Re: [PATCH] futex: fix NUMA node publication race causing missed wakeups
From: Sebastian Andrzej Siewior
Date: Thu Mar 12 2026 - 05:37:20 EST
On 2026-03-03 03:01:00 [+0000], Chengfeng Ye wrote:
> get_futex_key() publishes the FUTEX2_NUMA node side word in userspace.
> The publication path used a non-atomic read/compute/write sequence, so
> concurrent callers could overwrite each other during initialization.
>
> This race can make concurrent operations on the same futex derive
> different node values while the NUMA hint is being initialized,
> resulting in inconsistent futex keying between wait and wake sides.
> In practice this can lead to missed wakeups; at user level, missed
> wakeups can manifest as threads waiting indefinitely
> (application-level deadlock/hang).
>
> PoC description (see Link below):
> - two threads repeatedly exercising FUTEX2_NUMA wait/wake on the
> same futex,
> - waiter and waker pinned to CPUs from different NUMA nodes,
> - waker continuously issuing wake calls while waiter performs
> 10-second timed waits.
>
> PoC output on unpatched kernel (wake sigal missed and waiter timeout):
> - observed on Linux v7.0-rc2 running in qemu-system-x86_64 with
> 4 vCPUs
> Using CPU 0 (waiter) and CPU 2 (waker) from different NUMA nodes
> [TRIGGER EVENT #1] iter=38 timed out (futex.node=1)

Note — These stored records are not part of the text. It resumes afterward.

-- ==== Sys2Proof/Machine/Network.lean ====
section
/-! DEFINITION. The Ultra Ethernet endpoints: peer entries and receive regions, inbound packets and their chunk flags, the
acknowledgements and failures of the package's own packets, and reductions across packages (28_host_network.md R448 to
R458). -/
namespace Sys2Proof.Machine
open Sys2Proof

/-! ## Peer entries and receive regions (R446, R450, R451) -/

/-- A peer entry that is malformed (R450): a reserved bit set, or a valid entry with a field out of range. -/
def badPeerEntry (e : BitVec 256) : Bool :=
  decide (bits (entryWord e 0) 41 24 ≠ 0) || decide (bits (entryWord e 3) 63 8 ≠ 0) ||
  ((entryWord e 0).getLsbD 63 && !goodPeer e)

/-- Whether a job uses a peer entry of a die's endpoint: that of its first byte, or one that a translated page names (R449). -/
def peerUsed (s : State) (die n : Nat) : Bool :=
  s.clusters.any fun c => dieOfCluster c.1 = die && c.2.jobs.any fun j =>
    j.live && j.peer.isSome && (j.peer = some n || (j.flying ++ j.todo).any fun p => p.ready && decide (peerOf j p.pa = n))

/-- PEER.SET (R446, R450): operands the endpoint, the entry's number and the entry. -/
def execPeerSet : State → Out := command .peerSet 0xC030 do
  let s ← ask
  match s.arg with
  | .row ep n _ e =>
    if 8 ≤ ep || 1024 ≤ n || badPeerEntry e then update fun s => reply s 0xC030 1 0
    else if peerUsed s ep n then update fun s => reply s 0xC030 3 0
    else update fun s => reply (modDie s ep fun d => { d with peers := tabPut d.peers n e }) 0xC030 0 0
  | _ => update fun s => reply s 0xC030 1 0

/-- A receive region's fields (R451). -/
def regionValid (e : BitVec 256) : Bool := (entryWord e 0).getLsbD 63
def regionAsid (e : BitVec 256) : BitVec 16 := (entryWord e 0).extractLsb' 32 16
def regionJob (e : BitVec 256) : BitVec 24 := (entryWord e 0).setWidth 24
def regionBase (e : BitVec 256) : Nat := (entryWord e 1).toNat
def regionLen (e : BitVec 256) : Nat := (entryWord e 2).toNat
def regionFlags (e : BitVec 256) : Nat := (entryWord e 3).toNat

/-- A receive region that is malformed (R451). -/
def badRegion (e : BitVec 256) : Bool :=
  let w := entryWord e 0
  decide (bits w 62 61 ≠ 0) || decide (bits w 55 48 ≠ 0) || decide (bits w 31 24 ≠ 0) ||
  (w.getLsbD 63 && (decide (bits w 60 56 < 12) || decide (20 < bits w 60 56) || decide (regionBase e % chunkSize e ≠ 0) ||
    decide (regionLen e % chunkSize e ≠ 0) || decide (regionFlags e % 8 ≠ 0)))

/-- REGION.SET (R446, R451): operands the endpoint, the region's number and the entry. -/
def execRegionSet : State → Out := command .regionSet 0xC031 do
  let s ← ask
  match s.arg with
  | .row ep n _ e =>
    if 8 ≤ ep || 256 ≤ n || badRegion e then update fun s => reply s 0xC031 1 0
    else if (getDie s ep).chunks.any fun c => c.1 = n then update fun s => reply s 0xC031 3 0
    else update fun s => reply (modDie s ep fun d => { d with regions := tabPut d.regions n e }) 0xC031 0 0
  | _ => update fun s => reply s 0xC031 1 0

/-! ## Inbound packets (R451, R453 to R456) -/

/-- The packet that answers another: an acknowledgement, a refusal, or the bytes read. -/
def answer (p : Packet) (kind : PacketKind) (data : List Byte) : Packet := { p with kind := kind, data := data }

/-- The receive region that a packet matches at its endpoint: valid, of its job and its address space, its offset within
(R451). -/
def regionFor (s : State) (p : Packet) : Option (BitVec 256) :=
  let e := tabGet 0 (getDie s p.ep).regions p.region.toNat
  if regionValid e && regionJob e = p.job && regionAsid e = p.asid && decide (p.offset + p.count ≤ regionLen e) &&
    decide (0 < p.count) then some e
  else none

/-- The region that an inbound packet of at most 4,096 bytes matches; a longer payload is not supported (R448). -/
def admitPacket (s : State) (p : Packet) : Option (BitVec 256) := if p.count ≤ 4096 then regionFor s p else none

/-- The physical address of a byte that the Ethernet engine places or serves for an address space: translated, raw, admitted
in class 4 (R428, R453, R455); or the address that a refusal reports, 0 when there is none (R461). -/
def enginePa (s : State) (die : Nat) (asid : BitVec 16) (addr : Nat) (p : Perm) : Except Nat Nat × State :=
  let va : VA := BitVec.ofNat 56 addr
  if (windowOf va).isSome then (.error 0, s)
  else match walk s asid va with
    | .fail bad => (.error 0, reportWalk (walkWakes s asid va) bad)
    | .leaf l =>
      let pa := leafPa l va
      let s := walkWakes s asid va
      (if (p = .read || leafW l.entry) && leafFmt l.entry = 0 && served s pa && admits s 4 asid.toNat p pa die then .ok pa
       else .error pa, s)

/-- The parts of a range of addresses that no page boundary cuts. -/
def pageParts : Nat → Nat → Nat → List (Nat × Nat)
  | 0, _, _ => []
  | f + 1, a, n =>
    if n = 0 then []
    else
      let k := min n (65536 - a % 65536)
      (a, k) :: pageParts f (a + k) (n - k)

/-- The physical addresses of a range, part by part, when every part is admitted; else the address that the refusal reports. -/
def engineParts (s : State) (die : Nat) (asid : BitVec 16) (p : Perm) :
    List (Nat × Nat) → Except Nat (List (Nat × Nat)) × State
  | [] => (.ok [], s)
  | (a, n) :: rest =>
    match enginePa s die asid a p with
    | (.error e, s) => (.error e, s)
    | (.ok pa, s) =>
      match engineParts s die asid p rest with
      | (.ok ps, s) => (.ok ((pa, n) :: ps), s)
      | (.error e, s) => (.error e, s)

/-- A refusal of an inbound packet, reported to the endpoint's leading management core with the physical address refused, or 0,
and returned (R454, R461). -/
def refusePacket (s : State) (p : Packet) (pa : Nat) : State :=
  let s := report s 3 4 p.ep pa 4 p.asid.toNat 0
  { s with sent := s.sent ++ [answer p (.ack true) []] }

/-- Bytes written from an address on, part by part. -/
def placeParts (s : State) : List (Nat × Nat) → List Byte → State
  | [], _ => s
  | (pa, n) :: rest, bs => placeParts (memPut s pa (bs.take n)) rest (bs.drop n)

/-- Placed ranges of a chunk with one more, merged so that each byte counts once. -/
def addRange (rs : List (Nat × Nat)) (a n : Nat) : List (Nat × Nat) :=
  let touch := fun (r : Nat × Nat) => decide (r.1 ≤ a + n) && decide (a ≤ r.1 + r.2)
  let near := rs.filter touch
  let lo := near.foldl (fun m r => min m r.1) a
  let hi := near.foldl (fun m r => max m (r.1 + r.2)) (a + n)
  (lo, hi - lo) :: rs.filter fun r => !touch r

/-- Whether a job waits for the result of a chunk of a group's job and region (R450, R457). -/
def awaits (s : State) (die rn : Nat) (job : BitVec 24) (chunk : Nat) (j : Job) : Bool :=
  j.live && j.chunks.contains chunk && j.peer.any fun n =>
    let e := peerEntry s die n
    isGroupPeer e && decide ((entryWord e 0).setWidth 24 = job) && decide (bits (entryWord e 3) 7 0 = rn)

/-- The job of a die's clusters that has waited longest for a group's result of a chunk has it (R457). -/
def giveResult (s : State) (die rn : Nat) (job : BitVec 24) (chunk : Nat) : State :=
  let jobs := s.clusters.flatMap fun c =>
    if dieOfCluster c.1 = die then (c.2.jobs.filter (awaits s die rn job chunk)).map fun j => (c.1, j.seq) else []
  match jobs.foldl (fun (b : Option (Nat × Nat)) j => match b with
      | none => some j
      | some o => if j.2 < o.2 then some j else some o) none with
  | some (cl, seq) => finishJob (modJob s cl seq fun j => { j with chunks := j.chunks.erase chunk }) cl seq
  | none => s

> [TRIGGER EVENT #2] iter=85 timed out (futex.node=1)
> [TRIGGER EVENT #3] iter=95 timed out (futex.node=1)
>
> Fix by making node-hint publication publish-once via atomic cmpxchg on
> naddr (FUTEX_NO_NODE -> computed node), retrying transient -EAGAIN,
> and adopting/validating the winner value on contention.
>
> Fixes: c042c505210d ("futex: Implement FUTEX2_MPOL")
> Link: https://gist.github.com/Ychame/d4a5e95401a471f4211a751734b5d164
> Signed-off-by: Chengfeng Ye <dg573847474@xxxxxxxxx>
I did point out this scenario and it was said that this should not be
done this way. Initialize once and be done with it plus with mpol the
value should be consistent.
I intended to document this and started with the new futex syscalls but
didn't get very far. But the whole PR_FUTEX_HASH thingy is in \o/.
Sebastian